Giunto al Palazzo di Giustizia nel settembre del 2015, Vincenzo D’Onofrio era già noto per avere praticamente annientato uno dei clan più potenti della camorra nell'area nord di Napoli, i Sarno di Ponticelli. Una delle gesta più memorabili della sua carriera presso la Dda di Napoli risale al settembre del 2012, quando ottenne il sequestro di uno dei Gigli di Barra, sospettato di essere sotto il controllo del potente clan Cuccaro e che fu successivamente abbattuto. In risposta, la camorra pianificò un attentato nei confronti di D’Onofrio nel 2011. Le minacce da parte della criminalità organizzata, estese anche alla provincia di Avellino, non si sono mai interrotte.

Nonostante il cambio di contesto, la toga di D’Onofrio, definita "senza paura", continua a non godere di simpatie tra i boss. Nel marzo del 2018, le minacce furono intercettate dai Carabinieri del Nucleo Investigativo a casa di Pasquale Galdieri, capo del Nuovo Clan Partenio. Mentre guardava un TG locale, esclamò: "a questo lo uccido", riferendosi al magistrato. Le indagini su estorsioni e turbative nelle aste rientrano tra i numerosi fascicoli affrontati dalla Procura di Avellino sotto la guida di D’Onofrio, coprendo vicende dallo scandalo Aias alla condanna di Gianandrea De Cesare.
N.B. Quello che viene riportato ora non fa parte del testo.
/-! State.setFld changes only regs. -/

@[simp] theorem State.setFld_pending (s : State) (off hi lo v : Nat) : (s.setFld off hi lo v).pending = s.pending := rfl
@[simp] theorem State.setFld_freeCtr (s : State) (off hi lo v : Nat) : (s.setFld off hi lo v).freeCtr = s.freeCtr := rfl
@[simp] theorem State.setFld_out (s : State) (off hi lo v : Nat) : (s.setFld off hi lo v).out = s.out := rfl
@[simp] theorem State.setFld_resp (s : State) (off hi lo v : Nat) : (s.setFld off hi lo v).resp = s.resp := rfl
@[simp] theorem State.setFld_mem (s : State) (off hi lo v : Nat) : (s.setFld off hi lo v).mem = s.mem := rfl
@[simp] theorem State.setFld_cps (s : State) (off hi lo v : Nat) : (s.setFld off hi lo v).cps = s.cps := rfl
@[simp] theorem State.setFld_sites (s : State) (off hi lo v : Nat) : (s.setFld off hi lo v).sites = s.sites := rfl
@[simp] theorem State.setFld_l3 (s : State) (off hi lo v : Nat) : (s.setFld off hi lo v).l3 = s.l3 := rfl
@[simp] theorem State.setFld_l3Frozen (s : State) (off hi lo v : Nat) : (s.setFld off hi lo v).l3Frozen = s.l3Frozen := rfl
@[simp] theorem State.setFld_l3Stale (s : State) (off hi lo v : Nat) : (s.setFld off hi lo v).l3Stale = s.l3Stale := rfl
@[simp] theorem State.setFld_l3Old (s : State) (off hi lo v : Nat) : (s.setFld off hi lo v).l3Old = s.l3Old := rfl
@[simp] theorem State.setFld_tagCache (s : State) (off hi lo v : Nat) : (s.setFld off hi lo v).tagCache = s.tagCache := rfl
@[simp] theorem State.setFld_pairs (s : State) (off hi lo v : Nat) : (s.setFld off hi lo v).pairs = s.pairs := rfl
@[simp] theorem State.setFld_err (s : State) (off hi lo v : Nat) : (s.setFld off hi lo v).err = s.err := rfl
@[simp] theorem State.setFld_pcie (s : State) (off hi lo v : Nat) : (s.setFld off hi lo v).pcie = s.pcie := rfl
@[simp] theorem State.setFld_overruns (s : State) (off hi lo v : Nat) : (s.setFld off hi lo v).overruns = s.overruns := rfl
@[simp] theorem State.setFld_ovrLimit (s : State) (off hi lo v : Nat) : (s.setFld off hi lo v).ovrLimit = s.ovrLimit := rfl
@[simp] theorem State.setFld_rstL (s : State) (off hi lo v : Nat) : (s.setFld off hi lo v).rstL = s.rstL := rfl
@[simp] theorem State.setFld_towPresent (s : State) (off hi lo v : Nat) : (s.setFld off hi lo v).towPresent = s.towPresent := rfl
@[simp] theorem State.setFld_smbAddr (s : State) (off hi lo v : Nat) : (s.setFld off hi lo v).smbAddr = s.smbAddr := rfl
@[simp] theorem State.setFld_auxOn (s : State) (off hi lo v : Nat) : (s.setFld off hi lo v).auxOn = s.auxOn := rfl
@[simp] theorem State.setFld_pwrok (s : State) (off hi lo v : Nat) : (s.setFld off hi lo v).pwrok = s.pwrok := rfl
@[simp] theorem State.setFld_engines (s : State) (off hi lo v : Nat) : (s.setFld off hi lo v).engines = s.engines := rfl
@[simp] theorem State.setFld_jnl (s : State) (off hi lo v : Nat) : (s.setFld off hi lo v).jnl = s.jnl := rfl
@[simp] theorem State.setFld_ports (s : State) (off hi lo v : Nat) : (s.setFld off hi lo v).ports = s.ports := rfl
@[simp] theorem State.setFld_xf (s : State) (off hi lo v : Nat) : (s.setFld off hi lo v).xf = s.xf := rfl
@[simp] theorem State.setFld_tick (s : State) (off hi lo v : Nat) : (s.setFld off hi lo v).tick = s.tick := rfl
@[simp] theorem State.setFld_ringWait (s : State) (off hi lo v : Nat) : (s.setFld off hi lo v).ringWait = s.ringWait := rfl
@[simp] theorem State.setFld_startDue (s : State) (off hi lo v : Nat) : (s.setFld off hi lo v).startDue = s.startDue := rfl
@[simp] theorem State.setFld_pendWait (s : State) (off hi lo v : Nat) : (s.setFld off hi lo v).pendWait = s.pendWait := rfl
@[simp] theorem State.setFld_twin (s : State) (off hi lo v : Nat) : (s.setFld off hi lo v).twin = s.twin := rfl
@[simp] theorem State.setFld_nv (s : State) (off hi lo v : Nat) : (s.setFld off hi lo v).nv = s.nv := rfl
@[simp] theorem State.setFld_esf (s : State) (off hi lo v : Nat) : (s.setFld off hi lo v).esf = s.esf := rfl
@[simp] theorem State.setFld_cfg (s : State) (off hi lo v : Nat) : (s.setFld off hi lo v).cfg = s.cfg := rfl
@[simp] theorem State.setFld_noc (s : State) (off hi lo v : Nat) : (s.setFld off hi lo v).noc = s.noc := rfl
@[simp] theorem State.setFld_pwr (s : State) (off hi lo v : Nat) : (s.setFld off hi lo v).pwr = s.pwr := rfl
@[simp] theorem State.setFld_clearing (s : State) (off hi lo v : Nat) : (s.setFld off hi lo v).clearing = s.clearing := rfl
@[simp] theorem State.setFld_heldCfg (s : State) (off hi lo v : Nat) : (s.setFld off hi lo v).heldCfg = s.heldCfg := rfl
@[simp] theorem State.setFld_lkpSpare (s : State) (off hi lo v : Nat) : (s.setFld off hi lo v).lkpSpare = s.lkpSpare := rfl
Nonostante un passato in cui alcune accuse sono state archiviate dalla Procura di Roma e la completa indipendenza sottolineata dai capi procuratori, nel 2021 il Consiglio Superiore della Magistratura non ha riconfermato D’Onofrio nella sua funzione di Aggiunto. Tuttavia, il parere unanime del Consiglio giudiziario nel settembre 2019 afferma che D’Onofrio è ampiamente meritevole della sua posizione, elogiando la sua dedizione e i risultati ottenuti.

L'affetto nei confronti di D’Onofrio è emersa chiaramente, con tantissime testimonianze, a cominciare proprio da quella del Procuratore Domenico Airoma: "Enzo ha fatto la Direzione Distrettuale Antimafia in un periodo in cui la camorra era estremamente virulenta. Quando la scorta gli è stata tolta, poi, lui non ha battuto ciglio. Questo è Vincenzo D'Onofrio; un uomo che ha avuto il coraggio di condurre indagini in un circondario dove, prima, nessuno aveva mai osato. Questo dà la misura del vero magistrato", conclude.